Matthews, of course, would nationalize those problems in order to gain access to money to assuage them. The old "moral hazard" problem Lance wrote about lately.
And Matthews is not at all atypical of many, many Congressmen and women today. A local problem is always a 'national' problem, or at least they try to make it one. It is, truly, an ideological thing. But more than that, it is an employment ploy of the oldest stripe. Hand out the goodies and always have friends - powerful friends.
Instead of insisting that problems be solved at the lowest level possible (good governance), they insist on elevating all local problems to national ones because that is where their power lies. It seems to be the nature of politics today. And, of course, they only have one thing they seem to be able to do to 'fix' anything - throw money at it. That's what, in reality, political wannabes like Matthews mean by "leadership".
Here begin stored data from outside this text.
-- ==== Sys2Proof/Machine/Ops.lean ====
section
/-!
DEFINITION. The named operations over the state that every family shares: where things live (IH.3),
records and maps read and written, dirty lines (DU.2), events raised (LB.8), the management vector
(CN.8.4), ignored writes and the conduct copies (CN.4, CN.5), and when an island acts (IH.7, PW.4).
-/

namespace Sys2Proof.Machine

open Sys2Proof

/-! ### Where things live -/

/-- An SN of the source space (Table PK-1). -/
def snExists (sn : Nat) : Bool :=
  decide (sn < 0x101400) || (decide (0x110000 ≤ sn) && decide (sn < 0x120000))

/-- An IPI source (Table PK-1). -/
def isIpi (sn : Nat) : Bool := decide (0x110000 ≤ sn) && decide (sn < 0x120000)

/-- The target of an IPI source (R333). -/
def ipiTarget (sn : Nat) : Nat := (sn - 0x110000) / 16

/-- The IPI source of a target and channel (Table PK-1). -/
def ipiSn (tn ch : Nat) : Nat := 0x110000 + 16 * tn + ch

/-- A wired source: a direct pin or a Sill line (Table PK-1). -/
def isWired (sn : Nat) : Bool := decide (0x100000 ≤ sn) && decide (sn < 0x101000)

/-- The intake hash G(SN) (R49), and the owning island of a wired line (R48). -/
def gatherOf (sn : Nat) : Nat :=
  if 0x100000 ≤ sn && sn < 0x100200 then 56 + (sn - 0x100000) / 64
  else if 0x100200 ≤ sn && sn < 0x101000 then (sn - 0x100200) / 64
  else bits sn 5 0 ^^^ bits sn 11 6 ^^^ bits sn 17 12 ^^^ bits sn 19 18

/-- The Store bank B(SN) (R51). -/
def bankOf (sn : Nat) : Nat :=
  bits sn 4 0 ^^^ bits sn 9 5 ^^^ bits sn 14 10 ^^^ bits sn 19 15 ^^^ bits sn 23 20

/-- An island's number among all 212, none where the number within the type does not exist
(Table PG-1). -/
def islandId (i : Island) : Option Nat :=
  let at' := fun base n => if i.idx < n then some (base + i.idx) else none
  match i.kind with
  | .gather => at' 0 64
  | .storeBank => at' 64 32
  | .rank => at' 96 16
  | .delivery => at' 112 64
  | .queue => at' 176 16
  | .translation => at' 192 4
  | .mirror => at' 196 8
  | .ledger => at' 204 4
  | .link => at' 208 2
  | .management => at' 210 1
  | .keeper => at' 211 1

/-- Numbers of the islands of each type among all 212. -/
def idGather (n : Nat) : Nat := n
def idBank (n : Nat) : Nat := 64 + n
def idRank (n : Nat) : Nat := 96 + n
def idDelivery (n : Nat) : Nat := 112 + n
def idQueue (n : Nat) : Nat := 176 + n
def idXlate (n : Nat) : Nat := 192 + n
def idMirror (n : Nat) : Nat := 196 + n
def idLedger (n : Nat) : Nat := 204 + n
def idLink (p : Port) : Nat := 208 + p.num
def idManagement : Nat := 210

/-! ### Plain accessors -/

/-- A port's state. -/
def State.port (s : State) : Port → PortState
  | .a => s.portA
  | .b => s.portB

/-- A port's state changed. -/
def State.modPort (s : State) (p : Port) (f : PortState → PortState) : State :=
  match p with
  | .a => { s with portA := f s.portA }
  | .b => { s with portB := f s.portB }

/-- The port's staging buffer is full: it advertises no posted-request credits, so that a posted write waits and is
not received (R286). -/
def stagingFull (s : State) (port : Port) : Bool := decide (256 ≤ (s.port port).staging.length)

/-- An output of the command. -/
def State.emit (s : State) (o : Output) : State := { s with out := s.out ++ [o] }

/-- The free-value counter advanced by one draw. -/
def State.draw (s : State) : State := { s with free := s.free + 1 }

/-- The durable state changed. -/
def State.modDur (s : State) (f : Durable → Durable) : State := { s with dur := f s.dur }

/-- The stand-alone durable objects changed. -/
def State.modG (s : State) (f : Globals → Globals) : State :=
  { s with dur := { s.dur with g := f s.dur.g } }

/-- The delivery and intake state changed. -/
def State.modFabric (s : State) (f : Fabric → Fabric) : State := { s with fabric := f s.fabric }

/-- A requester's conduct copies changed. -/
def State.modConduct (s : State) (r : Req) (f : Conduct → Conduct) : State :=
  { s with conduct := s.conduct.set r (f (s.conduct.get r)) }

/-- All requesters' conduct copies changed (R110). -/
def State.modConducts (s : State) (f : Conduct → Conduct) : State :=
  { s with conduct := s.conduct.all f }

/-! ### Lines of the durable region and the dirty budget -/

/-- A line address (R595), and the line at it. -/
def Line.la (l : Line) : Nat := 16384 * l.bank + l.idx
def lineOf (la : Nat) : Line := { bank := la / 16384 % 32, idx := la % 16384 }

/-- The context area is the last 64 lines of each bank (R635). -/
def Line.isContext (l : Line) : Bool := decide (16320 ≤ l.idx)

/-- The line of the context area that holds an island's durable context (R635 gives no layout: log entry 9). -/
def ctxLine (i : Nat) : Line := { bank := i % 32, idx := 16320 + i / 32 }

/-- The island that writes a line: its Store bank, or the island whose context it holds. -/
def Line.owner (l : Line) : Nat := if l.isContext then 32 * (l.idx - 16320) + l.bank else idBank l.bank

/-- The lines of the objects of the durable region. The bank is the manual's; the index is free. -/
def lineAt (bank kind n : Nat) : Line := { bank := bank, idx := Config.lineIndex kind n % 16320 }
def sourceLine (sn : Nat) : Line := lineAt (bankOf sn) 0 sn
def targetLine (tn : Nat) : Line := lineAt (tn % 32) 1 tn
def noteLine (sn k : Nat) : Line := lineAt (bankOf sn) 2 (8192 * sn + k % 8192)
def ringLine (x : Nat) : Line := lineAt (bits x 10 6) 3 (x / 64)
def faultLine (k : Nat) : Line := lineAt (k % 32) 4 k
def objectLine (n : Nat) : Line := lineAt (n % 32) 5 n

/-- The quota of a bank in lines (R602). -/
def quota (s : State) : Nat := 512 * s.dur.g.dirtyBudget

/-- The lines that count against the quota: dirty, or owed to a checkpoint and not written (R617). -/
def dirtyLines (s : State) : List Line :=
  s.durab.dirty ++ s.durab.owed.filter (fun l => l ∉ s.durab.dirty)

/-- The dirty lines of one bank. -/
def bankDirty (s : State) (bank : Nat) : Nat :=
  ((dirtyLines s).filter (fun l => l.bank == bank)).length

/-- A change of this line must wait (R603): the line is clean and its bank is at its quota. -/
def throttled (s : State) (l : Line) : Bool :=
  s.dur.g.mirrorEnable && decide (quota s ≤ bankDirty s l.bank) && decide (l ∉ dirtyLines s)

/-- A line becomes dirty if its bank changed it (R599). -/
def State.touchIf (s : State) (changed : Bool) (l : Line) : State :=
  { s with durab := { s.durab with
    dirty := if changed then insertNew s.durab.dirty l else s.durab.dirty } }

/-- A line becomes dirty (R599). -/
def State.touch (s : State) (l : Line) : State := s.touchIf true l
Atlanta is presently shutting down fire stations because it doesn't have the money to keep them open. The mayor is forced to make 26 million in cuts. Do you know why she is having to make cuts? Because, unlike the federal government, she can't print money. So like the rest of us poor schlubs, she has to run the city on the money which she takes in.
That concept is totally lost on the likes of Matthews. He wants to 'fix' the 'problems' that 'mayors' are facing - and we know what that fix would be.
That brings us to the most terrifying quote of the entire article:
"Did you ever want to be something your whole life?" he asked host Stephen Colbert. "When you grow up, some kids wanted to be a fireman. I wanted to be a senator."
People who say things like that should scare you to death. Anyone who has had the lifelong desire to hold national office should be disappointed as often as possible.
I'm not talking about someone who says they want to be president when they're twelve. Instead I'm talking about the Clinton-style single-minded pursuit of higher national office. A career in national politics. In my estimation, regardless of the ideological side they come from, those that are career politicians are the least trustworthy and most dangerous creatures on God's green earth.
There is a certain ego and certain personality type that seems to gravitate toward that goal, and I've yet to see one of them I thought was worth much. And, in my estimation, that is because the real goal of their pursuit of office is the amassing of power and the trappings of power. It is an aphrodisiac to career politician types which cannot be ignored, an addiction that cannot be broken. And once safely ensconced in the cocoon of the beltway they are forever hooked on doing whatever it takes to stay there.
As a consequence of that and the fact that the system runs on seniority, which is, essentially, nothing more than outliving your rivals, we get "leadership" like Hastert, Pelosi and Reid. Can you imagine a Sen. Matthews being any different at all?
"It's a big part of my life, public service," he said. "It's clear that my heart is with politicians. I respect them, I look up to them."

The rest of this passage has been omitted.